The author’s aim is to emphasize the strong correlation between the rail corrugation and slip of wheels on rails, and to extend the study subject of squealing vibration to attract more researchers’ interests.

1.5. Organization of the Paper

In the present paper, firstly, the similarity between the brake squeal and rail corrugation is presented in Section 1. The slip of a wheel on a rail is analyzed in Section 2. A self-excited vibration model of the wheelset-track system is established. The occurrence conditions of the self-excited vibration are analyzed in Section 3. Finally, several conclusions are drawn at the end of the paper.

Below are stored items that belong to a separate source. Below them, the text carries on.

-- ==== Sys2Proof/Laws/PerInstr.lean ====
section
/-! SUPPORT. Decoding what was encoded, instruction by instruction (04 R89 to R107). -/

set_option Elab.async false

namespace Sys2Proof.Laws

/-- What the family says of an instruction: where it is well formed, has an encoding, and is not one of the two core forms that share
their words with a context form, its bytes decode to it and to its length. -/
def RoundTrip.Statement (i : Instr) : Prop :=
  i.wf = true → encode i ≠ [] → (∀ s d a b, i ≠ .ctxsaveCore s d a b ∧ i ≠ .ctxloadCore s d a b) → decode (encode i) = some (i, (encode i).length)

theorem b2n_le (t : Bool) : b2n t ≤ 1 := by cases t <;> decide
theorem b2n_beq (t : Bool) : (b2n t == 1) = t := by cases t <;> rfl
theorem condCode_lt (c : Cond) : c.code < 6 := by cases c <;> decide
theorem bzCondCode_lt (c : BzCond) : c.code < 6 := by cases c <;> decide
theorem hintCode_lt (h : Hint) : h.code < 3 := by cases h <;> decide
theorem scopeCode_lt (k : Scope) : k.code < 4 := by cases k <;> decide
theorem orderCode_lt (r : Order) : r.code < 5 := by cases r <;> decide
theorem sizeCode_lt (z : Size) : z.code < 4 := by cases z <;> decide
theorem condOf_code (c : Cond) : condOf c.code = some c := by cases c <;> rfl
theorem bzCondOf_code (c : BzCond) : bzCondOf c.code = some c := by cases c <;> rfl
theorem hintOf_code (h : Hint) : hintOf h.code = some h := by cases h <;> rfl
theorem scopeOf_code (k : Scope) : scopeOf k.code = k := by cases k <;> rfl
theorem orderOf_code (r : Order) : orderOf r.code = some r := by cases r <;> rfl
theorem sizeOf_code (z : Size) : sizeOf z.code = z := by cases z <;> rfl
theorem ofNat_toNat' {n : Nat} (x : BitVec n) : BitVec.ofNat n x.toNat = x := by simp
theorem okIf_pos {c : Bool} {i : Instr} (h : c = true) : okIf c i = some i := by rw [h]; rfl

theorem byte_toNat (x : Nat) : (BitVec.ofNat 8 x).toNat = x % 256 := rfl

/-- The four bytes of a word's parts decode as the parts do (04 R93). -/
theorem decode_word (f : Fields) (hd : f.d < 32) (ha : f.a < 32) (hm : f.maj < 64) (hh : f.hi < 16384) {i : Instr} (h : decFields f = some i) :
    decode (bytesOf 4 f.word) = some (i, 4) := by
  obtain ⟨s, maj, d, a, hi⟩ := f
  dsimp only at hd ha hm hh
  have hs := b2n_le s
  have hw : (⟨s, maj, d, a, hi⟩ : Fields).word = b2n s + 2 + 4 * maj + 256 * d + 8192 * a + 262144 * hi := rfl
  generalize hW : (⟨s, maj, d, a, hi⟩ : Fields).word = w at *
  have hb1 : bitOf (w % 256 + 256 * (w / 256 % 256)) 1 = true := by
    unfold bitOf
    rw [beq_iff_eq, hw, Nat.pow_one]
    omega
  have hof : Fields.of (w % 256 + 256 * (w / 256 % 256) + 2 ^ 16 * (w / 256 / 256 % 256 + 256 * (w / 256 / 256 / 256 % 256))) = ⟨s, maj, d, a, hi⟩ := by
    have e : w % 256 + 256 * (w / 256 % 256) + 2 ^ 16 * (w / 256 / 256 % 256 + 256 * (w / 256 / 256 / 256 % 256)) = w := by omega
    rw [e]
    unfold Fields.of
    have e1 : bitOf w 0 = s := by
      unfold bitOf
      rw [Nat.pow_zero, Nat.div_one, hw]
      cases s with
      | false => rw [beq_eq_false_iff_ne, show b2n false = 0 from rfl]; omega
      | true => rw [beq_iff_eq, show b2n true = 1 from rfl]; omega
    have e2 : bitsOf w 7 2 = maj := by unfold bitsOf; rw [hw]; simp only [Nat.reduceAdd, Nat.reduceSub, Nat.reducePow]; omega
    have e3 : bitsOf w 12 8 = d := by unfold bitsOf; rw [hw]; simp only [Nat.reduceAdd, Nat.reduceSub, Nat.reducePow]; omega
    have e4 : bitsOf w 17 13 = a := by unfold bitsOf; rw [hw]; simp only [Nat.reduceAdd, Nat.reduceSub, Nat.reducePow]; omega
    have e5 : bitsOf w 31 18 = hi := by unfold bitsOf; rw [hw]; simp only [Nat.reduceAdd, Nat.reduceSub, Nat.reducePow]; omega
    rw [e1, e2, e3, e4, e5]
  show (if bitOf (w % 256 + 256 * (w / 256 % 256)) 1 then
      (decFields (Fields.of (w % 256 + 256 * (w / 256 % 256) + 2 ^ 16 * (w / 256 / 256 % 256 + 256 * (w / 256 / 256 / 256 % 256))))).map (fun i => (i, 4))
    else (decHalf (w % 256 + 256 * (w / 256 % 256))).map (fun i => (i, 2))) = _
  rw [if_pos hb1, hof, h]
  rfl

2. Slip of a Wheel on a Rail

2.1. Slip of a Wheel on a Rail

Under most conditions, the slip of a wheel on a rail does not occur. Under these circumstances, the creep force between the wheel and rail is not saturated. Under some extreme conditions, however, the creep force between the wheel and rail is saturated, that is, it is equal to the friction force. For example, when a vehicle negotiates a tightly curved track, the creep force between the wheel of the leading wheelset of each bogie and rail is always saturated. Whether the creep force is saturated or not mainly depends on the radius of the tracks. Many scholars have studied vehicle system dynamics [37,38,39]. The author compiled a Fortran program for vehicle curve negotiation in his master’s thesis and found that the creep force between the wheel and rail was always saturated on tightly curved tracks. In the present study, commercial SIMPACK software was used to establish a multi-body model of vehicle curve negotiation. The parameters of the model for a metro vehicle curve negotiation are presented in Table 1.
Figure 2, Figure 3, Figure 4 and Figure 5 show comparisons between the resultant creep force and friction force when the vehicle negotiates curved tracks. From Figure 2a it can be seen that the creep force between the inner wheel of the leading wheelset of each bogie and low rail is saturated and that the creep force between the outer wheel of the leading wheelset of each bogie and high rail is approximately saturated when the vehicle negotiates a curved track of radius 250 m. It should be noted that since SIMPACK only obtained the numerical solution of the vehicle curve negotiation, not the analytical solution, there is always an error between the numerical and analytical solutions. In Figure 2, Figure 3, Figure 4 and Figure 5, the resultant creep force is not exactly equal to the friction force. The author assumes that if the relative error between the resultant creep force and friction force is less than 5%, the creep force is considered to be saturated. It can also be also seen that the creep force between the inner wheel of the leading wheelset of each bogie and low rail is not saturated clearly when the vehicle negotiates a curved track of radius 600 m. From Figure 2, Figure 3, Figure 4 and Figure 5, it can be concluded that the creep force between the wheel and low rail changes from a saturated state to an unsaturated state with increasing radius of curved tracks.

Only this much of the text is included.